NASA managers reacted adversely to the Thiokol recommendation, and Thiokol management asked for five minutes for a Thiokol-only caucus. Thiokol Senior Vice President Jerry Mason told that caucus, "We have to make a management decision." Mason asked Lund (who had presented the engineering recommendation against launch) to "take off his engineering hat and put on his management hat." Thiokol managers, including Lund, voted to recommend launching the Challenger.
The late Richard Feynman concludes his excellent discussion of the ensuing disaster with the following words: "For a successful technology, reality must take precedence over public relations, for nature cannot be fooled."
Only seven people rode the Challenger on its last flight. We all ride spaceship Earth. If someone makes a "management" (or "political") decision to call a law the "Clear Skies Act," but the law allows more pollutants to be emitted into the atmosphere, the atmosphere will be dirtier. If someone makes a management or political decision to suppress information on mercury emissions, he will not thereby change mercury from poison into baby food. If, for political purposes, someone manipulates information on gobal temperature trends, he will not thereby affect actual global temperatures.
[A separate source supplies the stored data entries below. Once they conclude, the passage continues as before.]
@[simp] theorem setCoder_regs : (s.setCoder h e x).regs = s.regs := rfl
@[simp] theorem setCoder_staging : (s.setCoder h e x).staging = s.staging := rfl
@[simp] theorem setCoder_snaps : (s.setCoder h e x).snaps = s.snaps := rfl
@[simp] theorem setCoder_seats : (s.setCoder h e x).seats = s.seats := rfl
@[simp] theorem setCoder_orphans : (s.setCoder h e x).orphans = s.orphans := rfl
@[simp] theorem setCoder_gaps : (s.setCoder h e x).gaps = s.gaps := rfl
@[simp] theorem setCoder_owners : (s.setCoder h e x).owners = s.owners := rfl
@[simp] theorem setCoder_halfA : (s.setCoder h e x).halfA = s.halfA := rfl
@[simp] theorem setCoder_halfB : (s.setCoder h e x).halfB = s.halfB := rfl
@[simp] theorem setCoder_referee : (s.setCoder h e x).referee = s.referee := rfl
@[simp] theorem setCoder_profile : (s.setCoder h e x).profile = s.profile := rfl
@[simp] theorem setCoder_profileTarget : (s.setCoder h e x).profileTarget = s.profileTarget := rfl
@[simp] theorem setCoder_tref : (s.setCoder h e x).tref = s.tref := rfl
@[simp] theorem setCoder_stood : (s.setCoder h e x).stood = s.stood := rfl
@[simp] theorem setCoder_lockAt : (s.setCoder h e x).lockAt = s.lockAt := rfl
@[simp] theorem setCoder_trefRuns : (s.setCoder h e x).trefRuns = s.trefRuns := rfl
@[simp] theorem setCoder_consumers : (s.setCoder h e x).consumers = s.consumers := rfl
@[simp] theorem setCoder_timebases : (s.setCoder h e x).timebases = s.timebases := rfl
@[simp] theorem setCoder_slots : (s.setCoder h e x).slots = s.slots := rfl
@[simp] theorem setCoder_pads : (s.setCoder h e x).pads = s.pads := rfl
@[simp] theorem setCoder_sars : (s.setCoder h e x).sars = s.sars := rfl
@[simp] theorem setCoder_mirrors : (s.setCoder h e x).mirrors = s.mirrors := rfl
@[simp] theorem setCoder_fabricTime : (s.setCoder h e x).fabricTime = s.fabricTime := rfl
@[simp] theorem setCoder_banks : (s.setCoder h e x).banks = s.banks := rfl
@[simp] theorem setCoder_bankMarks : (s.setCoder h e x).bankMarks = s.bankMarks := rfl
@[simp] theorem setCoder_imem : (s.setCoder h e x).imem = s.imem := rfl
@[simp] theorem setCoder_imemMarks : (s.setCoder h e x).imemMarks = s.imemMarks := rfl
@[simp] theorem setCoder_vmem : (s.setCoder h e x).vmem = s.vmem := rfl
@[simp] theorem setCoder_vmemMarks : (s.setCoder h e x).vmemMarks = s.vmemMarks := rfl
@[simp] theorem setCoder_lines : (s.setCoder h e x).lines = s.lines := rfl
@[simp] theorem setCoder_synths : (s.setCoder h e x).synths = s.synths := rfl
@[simp] theorem setCoder_lineBlanked : (s.setCoder h e x).lineBlanked = s.lineBlanked := rfl
@[simp] theorem setCoder_freeCount : (s.setCoder h e x).freeCount = s.freeCount := rfl
@[simp] theorem setCoder_engines : (s.setCoder h e x).engines = s.engines := rfl
@[simp] theorem setCoder_progs : (s.setCoder h e x).progs = s.progs := rfl
@[simp] theorem setCoder_pollEntries : (s.setCoder h e x).pollEntries = s.pollEntries := rfl
@[simp] theorem setCoder_pipes : (s.setCoder h e x).pipes = s.pipes := rfl
@[simp] theorem setCoder_recogs : (s.setCoder h e x).recogs = s.recogs := rfl
@[simp] theorem setCoder_codeHalves : (s.setCoder h e x).codeHalves = s.codeHalves := rfl
@[simp] theorem setCoder_chans : (s.setCoder h e x).chans = s.chans := rfl
@[simp] theorem setCoder_chanCfgs : (s.setCoder h e x).chanCfgs = s.chanCfgs := rfl
@[simp] theorem setCoder_bushels : (s.setCoder h e x).bushels = s.bushels := rfl
@[simp] theorem setCoder_meter : (s.setCoder h e x).meter = s.meter := rfl
@[simp] theorem setCoder_metLink : (s.setCoder h e x).metLink = s.metLink := rfl
@[simp] theorem setCoder_archive : (s.setCoder h e x).archive = s.archive := rfl
@[simp] theorem setCoder_links : (s.setCoder h e x).links = s.links := rfl
@[simp] theorem setCoder_routes : (s.setCoder h e x).routes = s.routes := rfl
@[simp] theorem setCoder_offers : (s.setCoder h e x).offers = s.offers := rfl
@[simp] theorem setCoder_router : (s.setCoder h e x).router = s.router := rfl
@[simp] theorem setCoder_stewards : (s.setCoder h e x).stewards = s.stewards := rfl
@[simp] theorem setCoder_flash : (s.setCoder h e x).flash = s.flash := rfl
@[simp] theorem setCoder_flashOps : (s.setCoder h e x).flashOps = s.flashOps := rfl
@[simp] theorem setCoder_otp : (s.setCoder h e x).otp = s.otp := rfl
@[simp] theorem setCoder_envLock : (s.setCoder h e x).envLock = s.envLock := rfl
@[simp] theorem setCoder_vcDue : (s.setCoder h e x).vcDue = s.vcDue := rfl
@[simp] theorem setCoder_vcLoading : (s.setCoder h e x).vcLoading = s.vcLoading := rfl
@[simp] theorem setCoder_vcEntry : (s.setCoder h e x).vcEntry = s.vcEntry := rfl
@[simp] theorem setCoder_ports : (s.setCoder h e x).ports = s.ports := rfl
@[simp] theorem setCoder_twBuses : (s.setCoder h e x).twBuses = s.twBuses := rfl
@[simp] theorem setCoder_pmbus : (s.setCoder h e x).pmbus = s.pmbus := rfl
@[simp] theorem setCoder_power : (s.setCoder h e x).power = s.power := rfl
@[simp] theorem setCoder_gpPins : (s.setCoder h e x).gpPins = s.gpPins := rfl
@[simp] theorem setCoder_jtag : (s.setCoder h e x).jtag = s.jtag := rfl
@[simp] theorem setCoder_pending : (s.setCoder h e x).pending = s.pending := rfl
In March, the Union of Concerned Scientists published a report, "Scientific Integrity in Policymaking, An Investigation Into The Bush Administration's Misuse of Science." The report says the Bush administration suppresses or misrepresents science that might undercut the adminstration's political goals. In April, the administration's Office of Science and Technology Policy responded, denying the charges. Shortly thereafter, the UCS issued a reply. Some of the report by the UCS is convincing; some is sloppy. Some of the administration's answer is articulate, but some of the UCS charges go essentially unanswered.
It was easy to see that someone had made a mistake in clearing the Challenger for launch. But if a law is falsely called the "Clear Skies Act," the atmosphere will not instantly burst into flame, incinerating those who lied as well as those who listened, and alerting the survivors to the fact that somthing is wrong. However, slowly and inexorably, nature will hold us accountable for our acts and omissions.
The Bush administration is entitled to its views about religion, morality, and even the proper way to conduct foreign policy. If, some day, those views attract the votes of a majority of the electorate, then the administration can claim some legitimacy in imposing them on the nation. But an administration that practices deceit or suppression regarding scientific investigations can claim no legitimacy for policies that depend on, or that might be undercut by, such investigations.
[Note: The description of the Challenger launch decision is based principally upon Chapter One of "The Challenger Launch Decision: Risky Technology, Culture, and Deviance at NASA," by Diane Vaughan, published in 1996 by the University of Chicago Press.]